Redbox currently has more than 39 million loyalty members across the U.S., service customers through 40,000 kiosks across more than 150 retail partners with new home-video releases. Approximately 70% of those customers identify as “late adopters” of new technology, which Redbox said gives the company “a unique opportunity to convert customers to its digital platforms over time.”
The transaction, approved unanimously by the boards of both companies, is expected to close in the third quarter of 2021. At that point, Redbox’s common stock is expected to trade on Nasdaq under the ticker symbol “RDBX.” The transaction is being funded by a combination of $145 million of cash held in the trust account of Seaport Global Acquisition and a private investment in public equity (PIPE) commitment of $50 million led by Ophir Asset Management.
As part of the transaction, all existing shareholders will roll 100% of their equity in Redbox, including funds managed by affiliates of Apollo Global Management, which acquired Redbox through the acquisition of Outerwall in September 2016. Upon close of the combination, those existing shareholders will hold approximately 59% of the outstanding common stock.
After the deal closes, Redbox expects to have approximately $209 million in cash that will be used to pay down existing debt and fund digital expansion, content acquisition and marketing initiatives.
According to Redbox, it generated $114 million of adjusted earnings before interest, taxes, depreciation and amortization (EBITDA) in 2020. Redbox said it converts on average over 80% of its adjusted EBITDA directly into free cash flow.

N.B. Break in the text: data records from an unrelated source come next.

-- ==== Sys2Proof/Tests/Slice0.lean ====
section
/-! SUPPORT. The model's own tests: well-formedness smoke tests, the spec's command words bit by bit, one
or two single steps per command with the expected values of 95_test_vectors.md, and for every
statement with hypotheses a state and operands that meet them all. -/

namespace Sys2Proof.Tests

open Sys2Proof.Machine

/-! ### States -/

/-- The block after BUILD of (17, 19) (W1: N = 323, L = 144, E = 2, D = 1, STATUS 0x006). -/
def built : Block 32 :=
  { Block.reset 32 with
    pIn := 17, qIn := 19, p := 17, q := 19, n := 323, l := 144, e := 2, d := 1
    modValid := true, done := true }

/-- The block after GENKEY as well (W1: E = 5, D = 29, STATUS 0x00E). -/
def keyed : Block 32 := { built with e := 5, d := 29, keyValid := true }

/-- The PW = 32 instance of P7, keyed. -/
def wide : Block 32 :=
  { Block.reset 32 with
    pIn := 4294967291, qIn := 4294967279, p := 4294967291, q := 4294967279
    n := 18446743979220271189, l := 9223371985315168310, e := 3, d := 3074457328438389437
    modValid := true, keyValid := true, done := true }

/-- The instance (251, 257) of V4 rows 14 to 17, keyed. -/
def small : Block 32 :=
  { Block.reset 32 with
    pIn := 251, qIn := 257, p := 251, q := 257, n := 64507, l := 32000, e := 3, d := 10667
    modValid := true, keyValid := true, done := true }

/-- The instance (2, 3) of V2 rows 11 and 12, not keyed. -/
def degenerate : Block 32 :=
  { Block.reset 32 with
    pIn := 2, qIn := 3, p := 2, q := 3, n := 6, l := 2, e := 2, d := 1
    modValid := true, done := true }

/-- A block with what the host still does, and who takes the next steps. -/
def having (b : Block 32) (ops : List (HostOp 32)) (ts : List Turn) : State :=
  { params := Config.reference, block := b, program := ops, schedule := ts, readLog := [] }

/-- A block with a command word in flight. -/
def busyWith (b : Block 32) (w : Word 32) (m : Mode) : Block 32 :=
  { b with seq := .busy w m, done := false, err := .noError }

/-- A block with a command in flight, no host program and no schedule. -/
def inFlight (b : Block 32) (i : Instr) (m : Mode) : State :=
  having (busyWith b (encode 32 i) m) [] []

/-- A check of the next state; false of a fault or a refusal. -/
def next (o : Host.Outcome State Fault Refusal) (f : State → Bool) : Bool :=
  match o with
  | .next s => f s
  | .fault _ => false
  | .refused _ => false

/-- STATUS as a number. -/
def status (s : State) : Nat := (s.block.hostRead 0x1).toNat

/-! ### Well-formedness: what each check refuses (R5, R45, R46, R51, R53) -/

theorem test_width_below_16_refused : Config.legalWidth 15 = false := by decide
theorem test_value_of_65_bits_refused : (Value.num (2 ^ 64)).wellFormed 32 = false := by decide
theorem test_value_of_64_bits_accepted : (Value.num (2 ^ 64 - 1)).wellFormed 32 = true := by decide
theorem test_wr_wide_value_refused : (Line.wr .din (.num (2 ^ 64))).wellFormed 32 = false := by
  decide
theorem test_construct_wide_q_refused :
    (Line.construct (.num 17) (.num (2 ^ 64))).wellFormed 32 = false := by decide
theorem test_construct_wide_p_refused :
    (Line.construct (.num (2 ^ 64)) (.num 19)).wellFormed 32 = false := by decide
theorem test_enc1_wide_value_refused : (Line.enc1 (.num (2 ^ 64))).wellFormed 32 = false := by
  decide
theorem test_dec1_wide_value_refused : (Line.dec1 (.num (2 ^ 64))).wellFormed 32 = false := by
  decide
theorem test_encrypt_wide_value_refused :
    (Line.encrypt [.chr 'A', .num (2 ^ 64)]).wellFormed 32 = false := by decide
theorem test_decrypt_wide_value_refused :
    (Line.decrypt [.num (2 ^ 64)]).wellFormed 32 = false := by decide
theorem test_word_with_rsv_refused : wordWellFormed (0x101 : Word 32) = false := by decide
theorem test_word_zero_refused : wordWellFormed (0x0 : Word 32) = false := by decide
theorem test_word_opc5_refused : wordWellFormed (0x5 : Word 32) = false := by decide

/-! ### Command words, written out from R46 and R47: RSV (56 bits 0), then OPC -/

theorem test_decode_build_word :
    decode (0b0000000000000000000000000000000000000000000000000000000000000001 : Word 32) =
      .ok .build := by decide
theorem test_decode_genkey_word :
    decode (0b0000000000000000000000000000000000000000000000000000000000000010 : Word 32) =
      .ok .genkey := by decide
theorem test_decode_enc_word :
    decode (0b0000000000000000000000000000000000000000000000000000000000000011 : Word 32) =
      .ok .enc := by decide
theorem test_decode_dec_word :
    decode (0b0000000000000000000000000000000000000000000000000000000000000100 : Word 32) =
      .ok .dec := by decide
/-- V7 row 5. -/
theorem test_decode_top_rsv_bit :
    decode (0x8000000000000003 : Word 32) = .error .reservedBits := by decide
/-- V7 row 3. -/
theorem test_decode_reserved_opcode : decode (0xFF : Word 32) = .error .reservedOpcode := by decide
/-- R51 at PW = 16: the word is 32 bits. -/
theorem test_decode_at_pw16 :
    decode (0x00000004 : Word 16) = .ok .dec ∧ decode (0x80000004 : Word 16) = .error .reservedBits := by
  decide
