-- ==== Sys2Proof/Word.lean ====
section
/-! DEFINITION. The value types of the core: every value is an unsigned integer of a stated width (R10). -/

namespace Sys2Proof

/-- `Byte`: 0 to 255 (R10). -/
abbrev Byte := BitVec 8

/-- `Word32`: 0 to 2^32 - 1; `+` wraps (R10, R11). -/
abbrev Word32 := BitVec 32

/-- A command word, CMD64 (R70). -/
abbrev Cmd64 := BitVec 64

end Sys2Proof
end

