-- ==== Sys2Proof/Config.lean ====
section
/-! DEFINITION. What one implementation fixes (the open parameters of R9) and the free values: contents the spec leaves
unspecified (U1, U2, U3). A free value has no body that anything can see, so whatever is proved holds for every value of it. -/

namespace Sys2Proof

/-- The unroll factors U that R158 admits. -/
inductive Unroll where
  | u2 | u4 | u8 | u16 | u32 | u64
  deriving DecidableEq, Repr

/-- `ROUND_IMPL` (R9, D20): rounds per engine step. -/
inductive RoundImpl where
  | serial
  | unrolled (u : Unroll)
  deriving DecidableEq, Repr

/-- `SCHED_IMPL` (R9, R145, D21): how the schedule is stored. -/
inductive SchedImpl where
  | array64
  | window16
  deriving DecidableEq, Repr

/-- `RESET_KIND` (R9, R243, D23): how `rst` is sampled in time, which the model does not represent. -/
inductive ResetKind where
  | sync
  | async
  deriving DecidableEq, Repr

/-- The four open parameters of R9. `compressSteps` (R256, D22) and `resetKind` (R243) are timing only: the spec lets no rule
depend on them, so nothing reads them. -/
structure Impl where
  rounds        : RoundImpl
  sched         : SchedImpl
  compressSteps : Nat
  resetKind     : ResetKind
  deriving DecidableEq, Repr

/-- The values R9 allows: `COMPRESS_STEPS` is at least 1. -/
abbrev Impl.wf (c : Impl) : Prop := 1 ≤ c.compressSteps

/-- Byte `i` of the `n`-th draw of unspecified contents (M after reset, R27, U1). Log entry 7. -/
opaque Config.freeByte : Nat → Nat → Byte

/-- Word `i` of the `n`-th draw of unspecified contents (a..h, W, Wbuf after reset and outside a compression, R31, R32, U2).
Log entries 7 and 8. -/
opaque Config.freeWord : Nat → Nat → Word32

/-- The word on `rsp` while `rsp_valid` = 0 (R42, U3), in the state that has made `n` draws. Log entry 9. -/
opaque Config.freeRsp : Nat → Word32

end Sys2Proof
end

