-- ==== Sys2Proof/Machine/Message.lean ====
section
/-! DEFINITION. The commands that feed the padder: ABSORB (R184) and FINALIZE (R185). -/

namespace Sys2Proof.Machine

/-- ABSORB nb, data (R184). An NB outside 1..4 is code 3 before the gate (R211); the decoder has already given that verdict on
every word, so the test here is for the operand as it stands (log entry 12). -/
def execAbsorb (nb : BitVec 3) (data : Word32) (s : State) : Host.Outcome State Fault Refusal :=
  if nbLegal nb then .next (gated (loadMessage nb data) s) else .next (raiseError .badNb s)

/-- FINALIZE (R185). -/
def execFinalize (s : State) : Host.Outcome State Fault Refusal := .next (gated loadTail s)

end Sys2Proof.Machine
end

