-- ==== Sys2Proof/Machine/Accept.lean ====
section
/-! DEFINITION. The events of R221 other than the engine's: a command accepted (R180), a response taken (R42), a status read
(R37), a reset (R240); and the core's own next event. -/

namespace Sys2Proof.Machine

/-- `Accept(w)` (R180): an illegal word raises its error and is consumed (R214); a command has its effect. -/
def accept (w : Cmd64) (s : State) : Host.Outcome State Fault Refusal :=
  match decode w with
  | .illegal c => .next (raiseError c s)
  | .command i => exec i s

/-- The state with other levels on the host's side of the ports. -/
def withPort (P : Port) (s : State) : State := { s with port := P }

/-- The host's plan without its first turn. -/
def withPlan (plan : List HostTurn) (s : State) : State := { s with port := { s.port with plan := plan } }

/-- The host's offers without the one just accepted. -/
def withOffers (offers : List Cmd64) (s : State) : State := { s with port := { s.port with offers := offers } }

/-- The host takes the response v and empties RSP (R42). -/
def takeResponse (v : Word32) (s : State) : State :=
  { s with RSP := none, port := { s.port with taken := s.port.taken ++ [v] } }

/-- A status read (R37): the host sees the status word as it stands; nothing of the core changes. -/
def readStatus (s : State) : State :=
  { s with port := { s.port with reads := s.port.reads ++ [statusWord s] } }

/-- A step in which `rst` is asserted puts the core in its reset state (R240), whatever else the host does in it. -/
def heldInReset (s : State) : State := if s.port.rst then resetCore s else s

/-- The core's own next event, with the host holding its levels: reset while `rst` is asserted; the engine's step while BUSY = 1
(R195); else the response leaves if the host is ready for it (R42); else the offered command is accepted if `cmd_ready` = 1
(R41); else nothing can happen and the state stays as it is (R228, R253; log entry 11). -/
def coreStep (s : State) : Host.Outcome State Fault Refusal :=
  if s.port.rst then .next (resetCore s)
  else if busy s then .next (engineStep s)
  else
    match s.RSP, s.port.offers with
    | some v, _ => if s.port.rspReady then .next (takeResponse v s) else .next s
    | none, w :: ws => accept w (withOffers ws s)
    | none, [] => .next s

/-- One step in which the host does more than hold its levels. -/
def hostStep (turn : HostTurn) (s : State) : Host.Outcome State Fault Refusal :=
  match turn with
  | .core => coreStep s
  | .readStatus => .next (heldInReset (readStatus s))
  | .driveRst level => .next (heldInReset (withPort { s.port with rst := level } s))
  | .driveRspReady level => .next (heldInReset (withPort { s.port with rspReady := level } s))
  | .offer w => .next (heldInReset (withOffers (s.port.offers ++ [w]) s))

/-- The state with the command word `w` as the host's next offer, and nothing that would hold it back: `rst` released, the core
quiescent, no turn planned before it. Log entry 10. -/
def placeCommand (w : Cmd64) (s : State) : State :=
  { s with
    Q := [], FIN := false, phase := .idle, RSP := none,
    port := { s.port with rst := false, plan := [], offers := w :: s.port.offers } }

end Sys2Proof.Machine
end

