-- ==== Sys2Proof/Certificates/Slice0/Obligations.lean ====
section
/-! DEFINITION. The statements for the provers. Each docstring names the rule it formalises. -/

open Sys2Proof Sys2Proof.Machine

/-! ## A step and the command it accepts -/

/-- R180, R41: in a step in which the host holds its levels and `cmd_ready` = 1, the offered word, if it decodes, is consumed and
its command executed. -/
def Obligations.StepExecutesDecodedCommand : Prop :=
  ∀ (s : State) (w : Cmd64) (ws : List Cmd64) (i : Instr),
    coreTurn s = true → cmdReady s = true → s.port.offers = w :: ws → decode w = .command i →
      i.WellFormed ∧ step s = exec i (withOffers ws (turned s))

/-- R214: what raising an error does, for each of the four codes: an illegal word, or a gated command after DONE. -/
def Obligations.RaisedErrorRecordsFirstCode : Prop :=
  ∀ (s : State) (w : Cmd64) (ws : List Cmd64) (c : ErrCode),
    coreTurn s = true → cmdReady s = true → s.port.offers = w :: ws →
    (decode w = .illegal c ∨
      (c = .sequence ∧ s.ERR = false ∧ s.DONE = true ∧
        ∃ i : Instr, decode w = .command i ∧ (i = .finalize ∨ ∃ nb d, i = .absorb nb d))) →
      ∃ t, step s = .next t ∧ t.ERR = true ∧ t.ERRCODE = (if s.ERR then s.ERRCODE else c) ∧
        t.H = s.H ∧ t.L = s.L ∧ t.p = s.p ∧ t.M = s.M ∧ t.Q = s.Q ∧ t.FIN = s.FIN ∧ t.DONE = s.DONE ∧
        t.RSP = s.RSP ∧ t.port.taken = s.port.taken ∧ t.port.offers = ws ∧
        t.phase = s.phase ∧ t.work = s.work ∧ t.W = s.W ∧ t.Wbuf = s.Wbuf ∧ t.impl = s.impl

/-- R213, R217, R9. That every state, an idle or a stalled one included, answers a next state and that nothing stops is the model's
choice: log entries 11 and 13, DEDUCED (U16 leaves a stalled core no enabled step). The open parameters never change; and the record
of what the host has observed, the model's own (log entry 1), is only added to. -/
def Obligations.StepAlwaysAnswersNext : Prop :=
  ∀ s : State, ∃ t, step s = .next t ∧ t.impl = s.impl ∧
    s.port.taken <+: t.port.taken ∧ s.port.reads <+: t.port.reads

/-! ## Encoding -/

/-- R76, R79: the decoder reads every well-formed command back from its word, with every operand at every value. -/
def Obligations.DecodeOfEncodeIsIdentity : Prop :=
  ∀ i : Instr, i.WellFormed → decode (encode i) = .command i

/-- R76, R79, R74: a word that decodes gives a well-formed command whose word agrees with it in bits 31:0, and in every bit for
ABSORB; DATA is the only part that can be lost. -/
def Obligations.EncodeOfDecodeKeepsWord : Prop :=
  ∀ (w : Cmd64) (i : Instr), decode w = .command i →
    i.WellFormed ∧ (encode i).setWidth 32 = w.setWidth 32 ∧
      ((∃ nb d, i = .absorb nb d) → encode i = w)

/-- R77: the legal words are those whose low half is one of fifteen. -/
def Obligations.FifteenLegalLowHalves : Prop :=
  ∃ low : List (BitVec 32), low.length = 15 ∧ low.Nodup ∧
    low = [0x00, 0x01, 0x12, 0x22, 0x32, 0x42, 0x03, 0x04, 0x14, 0x24, 0x34, 0x44, 0x54, 0x64, 0x74] ∧
    ∀ w : Cmd64, (∃ i, decode w = .command i) ↔ w.setWidth 32 ∈ low

/-- R77, R210, R211: which words give which code, and that decoding gives no other. -/
def Obligations.IllegalCodesByPriority : Prop :=
  ∀ w : Cmd64,
    (decode w = .illegal .illegalOp ↔ 5 ≤ (opField w).toNat) ∧
    (decode w = .illegal .reserved ↔ (opField w).toNat < 5 ∧
      (rsvField w ≠ 0 ∨ ((opField w = 0 ∨ opField w = 1 ∨ opField w = 3) ∧ argField w ≠ 0))) ∧
    (decode w = .illegal .badNb ↔ opField w = 2 ∧ rsvField w = 0 ∧
      (argField w = 0 ∨ argField w = 5 ∨ argField w = 6 ∨ argField w = 7)) ∧
    decode w ≠ .illegal .none ∧ decode w ≠ .illegal .sequence

/-- R80, and the words of R211: one word of each command, and the illegal ones, read as the spec reads them. -/
def Obligations.SpecWordsDecode : Prop :=
  decode 0x0000000000000000 = .command .nop ∧
  decode 0x0000000000000001 = .command .init ∧
  decode 0x6162630000000032 = .command (.absorb 3 0x61626300) ∧
  decode 0x6162636400000042 = .command (.absorb 4 0x61626364) ∧
  decode 0x6100000000000012 = .command (.absorb 1 0x61000000) ∧
  decode 0x0000000000000003 = .command .finalize ∧
  decode 0x0000000000000004 = .command (.readH 0) ∧
  decode 0x0000000000000074 = .command (.readH 7) ∧
  decode 0x0000000000000005 = .illegal .illegalOp ∧
  decode 0x0000000000000080 = .illegal .reserved ∧
  decode 0x0000000000000002 = .illegal .badNb ∧
  decode 0x0000000000000289 = .illegal .illegalOp ∧
  decode 0x0000000000000172 = .illegal .reserved

/-- R74, U12: the bytes of DATA at positions j ≥ NB have no effect. -/
def Obligations.IgnoredDataBytesHaveNoEffect : Prop :=
  ∀ (nb : BitVec 3) (data data' : Word32) (s : State), NbLegal nb →
    (∀ i : Nat, 32 - 8 * nb.toNat ≤ i → data.getLsbD i = data'.getLsbD i) →
      exec (.absorb nb data) s = exec (.absorb nb data') s

/-- R79: disassembling and assembling again gives the word back, but for DATA of a legal word that ignores it. -/
def Obligations.AssembleOfDisassemble : Prop :=
  ∀ w : Cmd64,
    (∀ c, decode w = .illegal c → assemble (disassemble w) = some w) ∧
    (∀ nb d, decode w = .command (.absorb nb d) → assemble (disassemble w) = some w) ∧
    (∀ i, decode w = .command i → (∀ nb d, i ≠ .absorb nb d) →
      assemble (disassemble w) = some ((w.setWidth 32).setWidth 64))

Stephen Smith, chairman and CEO of Seaport Global Acquisition, commented: “We’ve long admired Redbox’s team for the incredible reputation they’ve established in the industry, as well as the innovative, scalable business model they’ve built. Over the past year in particular, the resilience Redbox has demonstrated through the challenges associated with the COVID-19 pandemic reaffirms our confidence in the value and growth potential of the business.”